Я стиснул зубы. Рука, до этого судорожно впивающаяся когтями в собственную ладонь, ожила сама по себе. Она медленно, с чудовищной нерешительностью, разжалась и потянулась туда, где, по моим расчетам, находится ее локоть. Темнота искушала. Она скрывала не только Ее, но и мое движение, мой грех, еще не свершившийся, но уже отлитый в жгучем намерении. Расстояние сокращалось. Я уже почти чувствовал излучаемое ее кожей тепло, этот сладкий жар юности. Еще сантиметр… И вдруг рука застыла, словно наткнувшись на незримый барьер. На меня нахлынуло леденящее осознание. Рядом стоял невинный ребенок, который и не подозревал о той буре, что разразилась в непосредственной близости. О, это был не страх разоблачения - темнота гарантировала анонимность.
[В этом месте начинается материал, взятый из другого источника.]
/-- A yaw rate in binary angle per second times a lever in mm, in mm/s. -/
def leverSpeed (w y : Int) : Int := rdiv (w * y * 6283185307179586477) (4294967296 * 1000000000000000000)

/-- A part of `v` along an angle in binary angle: its cosine and its sine share. -/
def along (v : Int) (a : Int) : Int × Int := (fxRound (v * bamCos (bamN a)), fxRound (v * bamSin (bamN a)))

/-! ### The field frame (R91 to R93) -/

/-- Point on WGS 84 in Earth-centred coordinates, 10^-18 mm: angles in units of a `turn`, height in mm. -/
def ecef (lat lon : Int) (turn : Nat) (h : Int) : Int × Int × Int :=
  let sp := fxSinTurn lat turn
  let cp := fxCosTurn lat turn
  let n := fxDiv (6378137000 * one18) (fxSqrt (one18 - fxMul 6694379990141317 (fxMul sp sp)))
  let r := n + h * one18
  (fxMul (fxMul r cp) (fxCosTurn lon turn), fxMul (fxMul r cp) (fxSinTurn lon turn),
    fxMul (fxMul n (one18 - 6694379990141317) + h * one18) sp)

/-- Units of 10^-10 minutes to a turn. -/
def minuteTurn : Nat := 216000000000000

/-- Units of 10^-9 degrees to a turn. -/
def degTurn : Nat := 360000000000

/-- East and north, at an origin, of an Earth-centred difference from it. -/
def toEnu (o : Origin) (d : Int × Int × Int) : Int × Int :=
  let sp := fxSinTurn o.lat degTurn
  let cp := fxCosTurn o.lat degTurn
  let sl := fxSinTurn o.lon degTurn
  let cl := fxCosTurn o.lon degTurn
  let east := fxMul cl d.2.1 - fxMul sl d.1
  let north := fxMul cp d.2.2 - fxMul sp (fxMul cl d.1 + fxMul sl d.2.1)
  (east, north)

/-- Sum of an Earth-centred point and an offset. -/
def ecefAdd (a b : Int × Int × Int) : Int × Int × Int := (a.1 + b.1, a.2.1 + b.2.1, a.2.2 + b.2.2)

/-- Difference of two Earth-centred points. -/
def ecefSub (a b : Int × Int × Int) : Int × Int × Int := (a.1 - b.1, a.2.1 - b.2.1, a.2.2 - b.2.2)

/-- The Earth-centred point of an origin. -/
def Origin.point (o : Origin) : Int × Int × Int := ecef o.lat o.lon degTurn o.h

/-- East and north of a GNSS position in mm from an origin (R91). -/
def Origin.field (o : Origin) (lat lon h : Int) : Int × Int :=
  let p := toEnu o (ecefSub (ecef lat lon minuteTurn h) o.point)
  (fxRound p.1, fxRound p.2)

/-- The Earth-centred offset of east and north (10^-18 mm) at an origin. -/
def fromEnu (o : Origin) (e n : Int) : Int × Int × Int :=
  let sp := fxSinTurn o.lat degTurn
  let cp := fxCosTurn o.lat degTurn
  let sl := fxSinTurn o.lon degTurn
  let cl := fxCosTurn o.lon degTurn
  (-(fxMul sl e) - fxMul (fxMul sp cl) n, fxMul cl e - fxMul (fxMul sp sl) n, fxMul cp n)

/-- A state in one field frame taken to another (R92). The motion is the same; only the coordinates change. -/
def Fine.reframe (a b : Origin) (p : Fine) : Fine :=
  let q := toEnu b (ecefSub (ecefAdd a.point (fromEnu a p.e p.n)) b.point)
  let (sn, cs) := sinCos p.psi
  let d := toEnu b (fromEnu a sn cs)
  { p with e := q.1, n := q.2, psi := radToBam (fxAtan2 d.1 d.2 * 4294967296) }

/-- A pose in one field frame taken to another. -/
def Pose.reframe (a b : Origin) (p : Pose) : Pose := (p.fine.reframe a b).pose

/-- Everything Roving keeps in the field frame, taken from one origin to another (R92, R173): its state and the stored ones, the
published poses, and the antenna's position before a heading. -/
def Roving.reframe (r : Roving) (a b : Origin) : Roving :=
  let point := fun (e n : Int) =>
    let q := toEnu b (ecefSub (ecefAdd a.point (fromEnu a (e * one18) (n * one18))) b.point)
    (fxRound q.1, fxRound q.2)
  { r with fix := r.fix.map (fun f => (f.1, point f.2.1 f.2.2)),
           cur := r.cur.reframe a b, hist := r.hist.map (fun h => (h.1, h.2.reframe a b)),
           p0 := r.p0.reframe a b, past := r.past.map (fun h => (h.1, h.2.reframe a b)) }

/-- The open hank's slot. -/
def State.openHank (s : State) : Option Nat :=
  (List.range 16).find? (fun k => (vget s.dis.hanks k Hank.reset).state == 2)

/-- The origin the open hank's header gives. -/
def State.hankOrigin (s : State) : Option Origin := s.openHank.map (fun k => (vget s.dis.hanks k Hank.reset).origin)

/-- The origin in use brought to the open hank's, or to the provisional one, with the poses re-expressed (R92). Where a hank closes
and no provisional origin exists, Roving is without an origin and fuses no position; state and coordinates go on as they are
(Assumption 109). -/
def State.updateOrigin (s : State) : State :=
  let want := match s.hankOrigin with
    | some o => some o
    | none => s.rov.first
  let s := s.modRov (fun r => { r with provis := s.hankOrigin.isNone && r.first.isSome })
  if want = s.rov.origin then s
  else match s.rov.origin, want with
    | some a, some b => s.modRov (fun r => { r.reframe a b with origin := want })
    | _, _ => s.modRov (fun r => { r with origin := want })

/-- The height a position counts with (R93): its own, the last from the same source within 60 s, or the origin's. -/
def State.posHeight (s : State) (src : Nat) (it : IT) (alt : Option Int) (o : Origin) : Int :=
  match alt with
  | some h => h
  | none => match vget s.rov.heights src none with
    | some (t, h) => if it ≤ t + 60000000000 then h else o.h
    | none => o.h

/-! ### Mount and tilt (R95, R96) -/

/-- The antenna position, rotated by the present roll and pitch where tilt correction is enabled, in 10^-18 mm. -/
def State.antenna (s : State) : Int × Int :=
  let ax := s.pI 0x2100 2 * one18
  let ay := s.pI 0x2100 3 * one18
  let az := s.pI 0x2100 4 * one18
  if !(s.pB 0x2100 0xA) then (ax, ay)
  else
    let sr := bamSin (bamN s.rov.roll)
    let cr := bamCos (bamN s.rov.roll)
    let sp := bamSin (bamN s.rov.pitch)
    let cp := bamCos (bamN s.rov.pitch)
    let y := fxMul ay cr - fxMul az sr
    let z := fxMul ay sr + fxMul az cr
    (fxMul ax cp - fxMul z sp, y)

/-- The towing vehicle's heading less an implement heading, in binary angle (R95): that of the last course that R103 does not
ignore, turned round in REVERSE; 0 while there is none. -/
def State.towOff (s : State) (psi : Int) : Int :=
  match s.rov.tow with
  | some c => bamS ((c : Int) - rdiv psi 4294967296)
  | none => 0

/-- The reference point under an antenna at (`e`, `n`) mm while the implement heads along `psi` (R95): rigid, or the drawbar
length behind the hitch of the towing vehicle. -/
def State.fromAntenna (s : State) (psi e n : Int) : Int × Int :=
  let (ax, ay) := s.antenna
  if s.pN 0x2100 1 = 0 then
    let o := bodyToField psi ax ay
    (e * one18 - o.1, n * one18 - o.2)
  else
    let o := bodyToField (psi + s.towOff psi * 4294967296) ax ay
    let d := bodyToField psi (s.pI 0x2100 5 * one18) 0
    (e * one18 - o.1 - d.1, n * one18 - o.2 - d.2)

/-! ### Measurements (R102, R103) -/

/-- The validity IT of a measurement. -/
def Meas.it : Meas → IT
  | .pos _ t _ _ _ _ => t
  | .cog _ t _ _ => t
  | .heading _ t _ => t
  | .sigma _ t _ _ _ => t
  | .isoSpeed t _ => t
  | .wheel _ t _ => t

/-- The noise of a position of source `src` valid at `it` (R103), east and north in mm. -/
def State.posNoise (s : State) (src q : Nat) (it : IT) : Nat × Nat :=
  let by_ := if q = 1 then 2500 else if q = 2 then 600 else if q = 3 then 200 else 15
  match (if src < 2 then vget s.rov.sigma src none else none) with
  | some (t, lat, lon) => if it ≤ t + 1000000000 ∧ t ≤ it + 1000000000 then (lon, lat) else (by_, by_)
  | none => (by_, by_)

/-- A rejected measurement counted. -/
def State.rovReject (s : State) : State := s.modRov (fun r => { r with rejected := sat32 (r.rejected + 1) })

/-- The state a measurement valid at `it` is fused at (R102): the stored one of its time where it lies before the previous
boundary, otherwise the present one. With its time. -/
def State.baseAt (s : State) (it : IT) : IT × Fine :=
  if s.it ≤ it + 1000000 then (s.it, s.rov.cur)
  else match s.rov.hist.find? (fun h => decide (h.1 ≤ it)) with
    | some h => (it, h.2.advance (it - h.1))
    | none => (s.it, s.rov.cur)

/-- The state at `t` corrected from `p` to `p'` and stored, so that a further measurement of that time finds it, and the stored states
after it re-propagated to the present boundary (R102). -/
def State.refit (s : State) (t : IT) (p p' : Fine) : State :=
  s.modRov (fun r => { r with
    cur := p.carry p' r.cur (s.it - t),
    hist := (r.hist.filter (fun h => decide (t < h.1))).map (fun h => (h.1, p.carry p' h.2 (h.1 - t))) ++
      (t, p') :: r.hist.filter (fun h => decide (h.1 < t)) })
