/-- A copy of the repair table (R506): its entries, then their CRC-32, a wrong one where the copy is not valid. -/
def RepairCopy.bytes (c : RepairCopy) : Bytes :=
  let b := c.entries.flatMap (fun r => le 1 r.memory ++ le 1 (b2n r.fuse) ++ le 2 0 ++ le 4 r.row ++ le 4 r.spare ++ le 4 r.boot)
  b ++ le 4 (if c.valid then crc32 b else crc32 b + 1)

/-- An alternating copy of Izcel time and boot number with its CRC-32, a wrong one where the copy is not valid (R37). -/
def EpochCopy.bytes (c : EpochCopy) : Bytes :=
  let b := le 8 c.it ++ le 4 c.boot
  b ++ le 4 (if c.valid then crc32 b else crc32 b + 1)

/-- The final copy (R37): as the others, with the latched AON count, the wall-time offset and whether wall time was set. -/
def FinalCopy.bytes (c : FinalCopy) : Bytes :=
  let b := le 8 c.it ++ le 4 c.boot ++ le 8 c.aon ++ leI 8 c.offset ++ le 1 (b2n c.wallSet)
  b ++ le 4 (if c.valid then crc32 b else crc32 b + 1)

/-- The result of slice `k` as the table keeps it. -/
def State.sliceEntry (s : State) (k : Nat) : Bytes × Bytes :=
  match s.card.results.find? (fun r => r.slice == k) with
  | some r => (le 1 r.result ++ le 1 r.repair ++ le 2 0 ++ le 4 r.boot, le 4 r.sig)
  | none => (le 8 0, le 4 0)

/-- The `n` bytes from byte offset `a` on in the regions of the repair tables, of boot counter and time epoch, and of self-test and
life-cycle (R31, R37, R501, R506). The rules give what stands there and, of the save area and the entries, their layout; the
places within the regions are the model's (Assumption 99). -/
def State.systemBlock (s : State) (a n : Nat) : Bytes :=
  if a < 0xFFA00000 then bytesAt s.card.repA.bytes (a - 0xFF800000) n
  else if a < 0xFFC00000 then bytesAt s.card.repB.bytes (a - 0xFFA00000) n
  else if a < 0xFFC40000 then bytesAt s.time.copyA.bytes (a - 0xFFC00000) n
  else if a < 0xFFC80000 then bytesAt s.time.copyB.bytes (a - 0xFFC40000) n
  else if a < 0xFFD00000 then bytesAt s.time.final.bytes (a - 0xFFC80000) n
  else if a < 0xFFD80000 then List.replicate n 0
  else if a < 0xFFDA0520 then bytesAt (s.sliceEntry ((a - 0xFFD80000) / 8)).1 (a % 8) n
  else if a < 0xFFDB07B0 then bytesAt (s.sliceEntry ((a - 0xFFDA0520) / 4)).2 (a % 4) n
  else if a < 0xFFE00000 then
    bytesAt (s.card.lifeLog.flatMap (fun x => le 4 x.1 ++ le 8 x.2.1 ++ le 1 x.2.2.1 ++ le 1 x.2.2.2 ++ le 2 0)) (a - 0xFFDB07B0) n
  else List.replicate n 0

/-- The `n` bytes of the store from byte offset `a` on, within one record of its region (R31, R163), but for the save area: the hank
directory holds a header of 256 bytes in every 4 KiB, then one descriptor of 16 bytes for each pool frame; the system area follows. -/
def State.regionBlock (s : State) (a n : Nat) : Bytes :=
  if a < 0xFC000000 then Memory.readBlock s.mram a n
  else if a < 0xFC010000 then bytesAt (padTo 4096 (s.hankBytes ((a - 0xFC000000) / 4096))) (a % 4096) n
  else if a < 0xFCE10000 then
    let t := (a - 0xFC010000) / 16
    bytesAt (match s.dis.frames.find? (fun f => f.frame == t) with
      | some f => f.bytes
      | none => noDescriptor 0 0) ((a - 0xFC010000) % 16) n
  else if a < 0xFF800000 then List.replicate n 0
  else s.systemBlock a n

/-- The 256 KiB of the region that MRAM slice `k` covers (R499). -/
def State.sliceRegion (s : State) (k : Nat) : Bytes :=
  (List.range 65536).flatMap (fun i => s.regionBlock ((k - 36) * 262144 + 4 * i) 4)

/-- The `n` bytes of the save area from its offset `a` on (R500, R501): while an MRAM slice is saved, the marker with its number and the
CRC-32 of the copy, and the copy. The region itself is read from the copy until it is restored, so the model keeps its contents in one
place (Assumption 99). -/
def State.saveBlock (s : State) (a n : Nat) : Bytes :=
  match s.savedSlice with
  | none => List.replicate n 0
  | some k =>
    if a < 0x1000 then bytesAt (le 2 1 ++ le 2 k ++ le 4 (crc32 (s.sliceRegion k))) a n
    else if a < 0x41000 then s.regionBlock ((k - 36) * 262144 + (a - 0x1000)) n
    else List.replicate n 0

/-- The `n` bytes of the store from byte offset `a` on, within one record of its region (R31, R163, R501). -/
def State.storeBlock (s : State) (a n : Nat) : Bytes :=
  if 0xFFD00000 ≤ a ∧ a < 0xFFD80000 then s.saveBlock (a - 0xFFD00000) n else s.regionBlock a n

/-- P 0x2311.02: the tile that P 0x2311.01 names, the resident copy where there is one. -/
def State.tileRead (s : State) : Bytes :=
  let k := s.pBytes 0x2311 1
  let slot := natAt k 0 1
  let col := intAt k 2 2
  let row := intAt k 4 2
  let d := match s.frameOf slot col row with
    | some f => s.storeBlock (descriptorAt f.frame) 16
    | none => noDescriptor col row
  let cells := match (if s.power.geo && s.openHank == some slot then s.cached col row else none) with
    | some c => if s.tileDamaged slot col row then List.replicate 4096 4 else c.cells
    | none => if s.tileDamaged slot col row then List.replicate 4096 4 else s.storedCells slot col row
  d ++ cells

/-- The frames an export read returns: up to 15 of the export slot from the cursor, in frame order (P 0x2312.03). -/
def State.exportFrames (s : State) : List Frame :=
  ((s.dis.frames.filter (fun f => f.slot == s.pN 0x2312 1 && decide (s.dis.cursor ≤ f.frame))).mergeSort
    (fun a b => decide (a.frame ≤ b.frame))).take 15

/-- The export block. -/
def State.exportTiles (s : State) : Bytes := s.exportFrames.flatMap (fun f => s.storeBlock (descriptorAt f.frame) 16 ++ s.poolCells f.frame)
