/-- The comparison of flows every second (R205): the predicted one is what the nozzles were seen to spray in the interval, each
moment at the full flow of its frame. A deviation against no predicted flow is not stated: a free value. With no meter named
there is no mismatch to report. -/
def State.flowCheck (s : State) (b : IT) : State :=
  let i := s.pN 0x2400 13
  if i = 0 then s.modRate (fun r => { r with mismatch := false, misAt := none, okAt := none })
  else if b < s.rate.flowAt + 1000000000 then s
  else
    let cnt := (vget s.motion.setP (i - 1) ⟨0, 0, 1, 0⟩).count
    let dt := b - s.rate.flowAt
    let meas := wrapI32 (cnt - s.rate.flowCnt) * s.pFx (0x2010 + (i - 1)) 5 * 60000000000 / dt
    let vol := s.rate.dose * 1000000000000 + s.rate.dosePart
    let was := s.rate.flowDose.1 * 1000000000000 + s.rate.flowDose.2
    let pred : Int := ((vol - was) * 60000000000000 / dt : Nat)
    let (s, dev) := if pred ≤ 0 then (s.draw, satI16 (sgn 16 (s.drawn % 65536)))
      else (s, satI16 (rdiv ((meas - pred) * 1000) pred.toNat))
    let out := decide (s.pN 0x2400 14 * 10 < dev.natAbs)
    let hold := s.pN 0x2400 15 * 1000000
    let mis := if out then some (s.rate.misAt.getD b) else none
    let ok := if out then none else some (s.rate.okAt.getD b)
    let sets := match mis with | some t => decide (t + hold ≤ b) | none => false
    let clears := match ok with | some t => decide (t + hold ≤ b) | none => false
    let flag := if sets then true else if clears then false else s.rate.mismatch
    let was := s.rate.mismatch
    let s := s.modRate (fun r => { r with
      flowAt := b, flowCnt := cnt, flowDose := (s.rate.dose, s.rate.dosePart), measFlow := f32Of18 meas, predFlow := f32Of18 pred, deviation := dev, misAt := mis,
      okAt := ok, mismatch := flag })
    s.recordIf (flag && !was) 0x5004 0 []

/-! ### RATE_COMPUTE (R18 step 5) -/

/-- The references and reports of the mode: flow loop, meters. -/
def State.rateModeOut (s : State) (needs : List (Nat × Need)) (total : Int) : State :=
  let rate := fun n => ((needs.find? (fun p => p.1 == n)).map (fun p => p.2.target)).getD (s.pF 0x2400 3)
  match s.rateMode with
  | 2 => if s.pN 0x2400 17 = 0 then s else s.postRef1 (s.pN 0x2400 17 - 1) (f32Of18 (s.boomFlow needs))
  | 3 => (List.range 2).foldl (fun s g =>
      if !(s.pB (0x2408 + g) 1) then s
      else
        let v := s.meterSet g rate
        let s := (s.modRate (fun r => { r with meter := vset r.meter g v })).postRef1 (s.pN (0x2408 + g) 2) (f32OfInt v)
        (s.meterRows g).foldl (fun s n => s.modRz n (fun z => { z with err := s.rowError g n rate v })) s) s
  | 4 => if s.pN 0x2400 17 = 0 then s else s.postRef1 (s.pN 0x2400 17 - 1) (f32Of18 total)
  | _ => s

/-- Whether the host's throughput is older than its timeout where it is used (R202); one that was never written counts as older
(Assumption 137). -/
def State.throughputStale (s : State) (b : IT) : Bool :=
  s.rateMode == 4 && s.pN 0x2400 2 == 5 && s.pN 0x240A 1 == 0 && (match s.rate.thruAt with
    | none => true
    | some t => decide (t + s.pN 0x240A 6 * 1000000 < b))

/-- RATE_COMPUTE at boundary `b` in RUN: the state and the pull-ins of the frame. -/
def State.rateCompute (s : State) (b : IT) : State × List PulsePlan :=
  let (p, noP) := s.pressure
  let stale := s.throughputStale b
  let s := s.recordIf (stale && !s.rate.stale) 0x5002 0 []
  let s := s.modRate (fun r => { r with press := p, noPress := noP, stale := stale })
  let total := if s.rateMode = 4 then s.conveyorFlow stale else 0
  let onN := (s.onPwm b).length
  let share := if onN = 0 then 0 else total / (onN : Nat)
  let needs := ((List.range 128).filter (fun n => (s.nozzle n).present)).map (fun n => (n, s.need b (fxOf p) share n))
  let s := needs.foldl (fun s q => s.modRz q.1 (fun z => { z with
    target := q.2.target, duty := (clampI 0 65535 (rdiv (q.2.duty * 10000) 1000000000000000000)).toNat,
    flags := z.flags - 8 * b2n (bit z.flags 3) + 8 * b2n q.2.rev })) s
  let s := needs.foldl (fun s q => (s.achieved b q.1).rateError b q.1) s
  let s := ((s.addDose b needs).flowCheck b).headroom b needs
  let s := needs.foldl (fun s q => (s.rangeNote q.1).restNote q.1) s
  let s := s.rateModeOut needs total
  let (s, l) := needs.foldl (fun (a : State × List PulsePlan) q =>
    let (s, x) := a.1.nozzlePulses b q.1 q.2
    (s, a.2 ++ x)) (s, [])
  (s.modRate (fun r => { r with saturated := needs.any (fun q => bit (vget r.nz q.1 RateNz.reset).flags 0) }), l)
Это был ужас перед самим собой, перед этим чудовищем, что притаилось во тьме моего черепа и сейчас, ликуя, протягивало свою когтистую лапу.
Я отдернул руку, как от раскаленного железа, и прижал ее к груди, где бешено заходилось сердце.
И в этот миг унизительного самоосознания свет хлопнул, лампы накаливания возобновили свою работу.
Лифт, с глухим стуком, встал на место. Снаружи послышалось бряцанье ключей, и с медленным, скрипучим шипением двери разъехались. На пороге, в луче света из мраморного фойе, стоял швейцар - пожилой, усатый, в ливрее с потертыми золотыми галунами. Его лицо, похожее на печеное яблоко, выражало профессиональное сочувствие.
- Виноват, мсье, старый привод. Вечно эта штука… - забормотал он.
Но его глаза, эти маленькие, быстрые глазки, уже скользнули с моего, должно быть, бледного и искаженного лица на девочку.
Она вышла из лифта, заморгав на свету. Обыкновенная, долговязая девочка в нелепом платье в крупный горошек. В руке она сжимала обгрызенный, некогда полосатый, леденец на липкой палочке. Пройдя мимо швейцара, она обернулась и посмотрела на меня. В ее взгляде не было страха или кокетства. Обычное, детское любопытство. Потом девочка пожала плечами, сунула конфету в рот и зашагала прочь, гулко цокая сандалиями по мрамору.
Я стоял, не двигаясь, чувствуя, как жар стыда медленно остывает в жилах, оставляя после себя лишь привычную, горькую пустоту. Швейцар все еще держал дверь, его взгляд стал чуть более оценивающим, чуть более проницательным. Этот взгляд был страшнее того греховного искушения, коему я безжалостно противился еще минуту назад. Он безошибочно видел сквозь меня, видел мое намерение. И в этом была вся разница между грехом осуществившимся и грехом задуманным - разница, известная лишь мне, подобным мне, и этому усталому слуге у лифта, который кажется, повидав все или почти все на своем веку, научился видеть людскую суть. Видеть насквозь.
- Вам выйти, мсье? - вежливо спросил он, и в его голосе я слышал бездну снисходительного презрения ко всем, подобным мне в этом мире.
Я молча кивнул и шагнул в яркий, пошлый и невыносимо реальный свет фойе.